What is the velocity of a 100 g ball on a 50 cm string moving in a horizontal circle that requires a centripetal force of 1 N?

should be 2.24m/s

use the equation F=m(v^2/r)

To find the velocity of a ball moving in a horizontal circle, we need to consider the centripetal force required to keep it in uniform circular motion.

Step 1: Convert mass to kilograms
Given that the mass of the ball is 100 g, we need to convert it to kilograms by dividing it by 1000.
100 g = 100/1000 = 0.1 kg

Step 2: Convert string length to meters
Given that the string length is 50 cm, we need to convert it to meters by dividing it by 100.
50 cm = 50/100 = 0.5 m

Step 3: Find the centripetal force
The centripetal force required to keep an object in uniform circular motion is given by the formula:
Centripetal force (F) = (mass (m) * velocity (v)^2) / radius (r)

We are given that the centripetal force is 1 N, the mass is 0.1 kg, and the radius is 0.5 m.

1 N = (0.1 kg * v^2) / 0.5 m

Step 4: Calculate velocity
Now, let's find the velocity (v).

Rearranging the formula, we have:
v^2 = (F * r) / m

v^2 = (1 N * 0.5 m) / 0.1 kg
v^2 = 0.5 Nm / 0.1 kg
v^2 = 5 Nm/kg

Taking the square root of both sides, we get:
v = √(5 Nm/kg)

Therefore, the velocity of the ball on a 50 cm string, requiring a centripetal force of 1 N, is approximately √(5 Nm/kg).

To find the velocity of the ball, we need to use the centripetal force equation.

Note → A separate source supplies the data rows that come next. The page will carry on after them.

-- ==== Sys2Proof/Machine/State.lean ====
section
/-! DEFINITION. The state of one sub015-CORE instance (10_state.md rule R20), what the host has put
on and taken from its ports, the reasons a step can stop, and the state after reset (R42, R241). -/

namespace Sys2Proof.Machine

/-- A stream memory (20_memory.md R50) as its listed cells, addresses strictly rising, no cell
holding the byte that an unlisted address reads as (`Memory.wf`). -/
abbrev Memory := List Host.Cell

/-- `E.phase` (R27): code 0 is `ACTIVE`, code 1 is `FINISHED`. -/
inductive EncPhase where
  | active
  | finished
  deriving DecidableEq, Repr

/-- `D.phase` (R33): code 0 is `LOADING`, code 1 is `DECODING`. -/
inductive DecPhase where
  | loading
  | decoding
  deriving DecidableEq, Repr

/-- The encoder context BENC (R23 to R27) with its stream memory EBUF (R50). -/
structure EncContext where
  /-- `E.range` (R23). -/
  range : BitVec 8
  /-- `E.low` (R24). -/
  low : BitVec 16
  /-- `E.cnt` (R25). -/
  cnt : BitVec 3
  /-- `E.len` (R26): an integer in `[0, CAP]`. -/
  len : Nat
  /-- `E.phase` (R27). -/
  phase : EncPhase
  /-- `EBUF` (R50). -/
  buf : Memory
  deriving DecidableEq, Repr

/-- The decoder context BDEC (R28 to R33) with its stream memory DBUF (R50). -/
structure DecContext where
  /-- `D.range` (R28). -/
  range : BitVec 8
  /-- `D.value` (R29). -/
  value : BitVec 16
  /-- `D.bc` (R30). -/
  bc : BitVec 3
  /-- `D.pos` (R31): an integer in `[0, D.len]`. -/
  pos : Nat
  /-- `D.len` (R32): an integer in `[0, CAP]`. -/
  len : Nat
  /-- `D.phase` (R33). -/
  phase : DecPhase
  /-- `DBUF` (R50). -/
  buf : Memory
  deriving DecidableEq, Repr

/-- Four like things: a row or a column of the 4x4 grid (44_block_transforms.md R171). -/
structure Quad (α : Type) where
  x0 : α
  x1 : α
  x2 : α
  x3 : α
  deriving DecidableEq, Repr

/-- The 16 elements of `BLK` or `SCR` as the four rows of the 4x4 grid (R36, R37, R171). -/
abbrev Block := Quad (Quad Element)

/-- The five error kinds of R211, in the order of their codes. -/
inductive Err where
  /-- `ERR_ILLEGAL`, code 1 (R213). -/
  | illegal
  /-- `ERR_ARG`, code 2 (R214). -/
  | arg
  /-- `ERR_STATE`, code 3 (R216). -/
  | state
  /-- `ERR_RANGE`, code 4 (R217). -/
  | range
  /-- `ERR_OVERFLOW`, code 5 (R218). -/
  | overflow
  deriving DecidableEq, Repr

/-- The status of a response (R73): codes 6 and 7 are never produced, so six values suffice. -/
inductive Status where
  /-- `OK`, code 0. -/
  | ok
  /-- One of the five errors. -/
  | err (e : Err)
  deriving DecidableEq, Repr

/-- The response to one command, `(st, rw)` (R73). -/
structure Response where
  st : Status
  rw : ResultWord
  deriving DecidableEq, Repr

/-- What the host does at the block's ports (70_reset_and_hazards.md R249). -/
inductive PortEvent where
  /-- The host presents a command word (R70, R74). -/
  | command (cw : CommandWord)
  /-- The host asserts the reset input (R240); `inProgress` is the command it cuts short, if any:
  that command is abandoned without a response. -/
  | reset (inProgress : Option CommandWord)
  deriving DecidableEq, Repr

/-- Why the machine stops with a fault. Each names a point at which the rules' pseudocode has no
meaning; the invariants R120 and R140 and the register ranges of R20 rule all of them out, so none
is raised in a state that a run from reset reaches. All are safe: the model stops in states the
hardware does not have. -/
inductive Fault where
  /-- Raised by the one-byte accesses to EBUF and DBUF for an index at or above `CAP`, where no
  byte exists (R50, R52). Needs a length above `CAP`. Safe. -/
  | outsideStreamMemory
  /-- Raised by `EncBool` and `DecBool` when the interval size is 0: `Split` is not defined there
  (R111) and the renormalisation loop would not end (R117, R138). Safe. -/
  | emptyInterval
  /-- Raised by `EncBool` and `ENC.FINISH` when a value does not fit its 16 bits, which
  R102 says cannot happen. Needs `E.low >= 2^(8 + E.cnt)`. Safe. -/
  | lowOverflow
  /-- Raised by `AddCarry` when every byte of the stream is 0xFF or the stream is empty (R116 says
  that the index never goes below 0). Safe. -/
  | carryPastFirstByte
  deriving DecidableEq, Repr

/-- Why the machine refuses an instruction. -/
inductive Refusal where
  /-- Raised by an arm of `exec` whose instruction has no meaning yet. No arm raises it: every
  instruction is modelled. Safe. -/
  | notModelled (mnemonic : String)
  deriving DecidableEq, Repr

/-- What ends the pseudocode of a command before its `return` (00_scope.md R15): a `raise`, which
is answered by an error response, or a point where the rules have no meaning. -/
inductive Stop where
  | raise (e : Err)
  | fault (f : Fault)
  deriving DecidableEq, Repr

/-- The state of one instance. The first four fields are the state `S` of R20. `cap` is the
configuration `CAP` (R11), which no step changes. `port` and `responses` are the command stream and
the response stream (R16, R74), which are the instance's input and output. -/
structure State where
  /-- The encoder context and EBUF. -/
  enc : EncContext
  /-- The decoder context and DBUF. -/
  dec : DecContext
  /-- `BLK[0 .. 15]` (R36). -/
  blk : Block
  /-- `SCR[0 .. 15]` (R37). -/
  scr : Block
  /-- `CAP` (R11). -/
  cap : Nat
  /-- What the host does next at the ports, first event first (R58, R74, R249). -/
  port : List PortEvent
  /-- The responses delivered so far, oldest first (R74). -/
  responses : List Response
  deriving DecidableEq, Repr

/-- A 4x4 grid of zeros (R42). -/
def Block.zero : Block := ⟨⟨0, 0, 0, 0⟩, ⟨0, 0, 0, 0⟩, ⟨0, 0, 0, 0⟩, ⟨0, 0, 0, 0⟩⟩

/-- The state `S0` of R241 (values: R42) of an instance with capacity `cap`. -/
def State.resetWith (cap : Nat) : State where
  enc := { range := 255, low := 0, cnt := 0, len := 0, phase := .active, buf := [] }
  dec := { range := 255, value := 0, bc := 0, pos := 0, len := 0, phase := .loading, buf := [] }
  blk := Block.zero
  scr := Block.zero
  cap := cap
  port := []
  responses := []

/-- The state right after reset, with the default capacity of R11. -/
def State.reset : State := State.resetWith Config.defaultCap

end Sys2Proof.Machine
end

The centripetal force (Fc) acting on an object moving in a circle is given by:

Fc = (m * v^2) / r

Where:
- Fc is the centripetal force
- m is the mass of the object
- v is the velocity of the object
- r is the radius of the circle

In this case, the centripetal force is given as 1 N, the mass of the ball (m) is 100 g (which can be converted to kg by dividing by 1000), and the radius (r) is given as 50 cm (which can be converted to meters by dividing by 100).

So, the equation becomes:

1 N = ((100 g) * v^2) / (0.50 m)

Now, we can solve for the velocity (v).

Rearranging the equation, we have:

v^2 = (F * r) / m

Substituting the given values, we get:

v^2 = (1 N * 0.50 m) / (100 g)

Since the mass is in grams, we need to convert it to kilograms:

v^2 = (1 N * 0.50 m) / (0.1 kg)

v^2 = 5 N m / 0.1 kg

Simplifying further, we have:

v^2 = 50 m^2/s^2

Now, to find the velocity (v), we can take the square root of both sides of the equation:

v = √(50 m^2/s^2)

v ≈ 7.07 m/s

Therefore, the velocity of the ball when moving in a horizontal circle with a centripetal force of 1 N is approximately 7.07 m/s.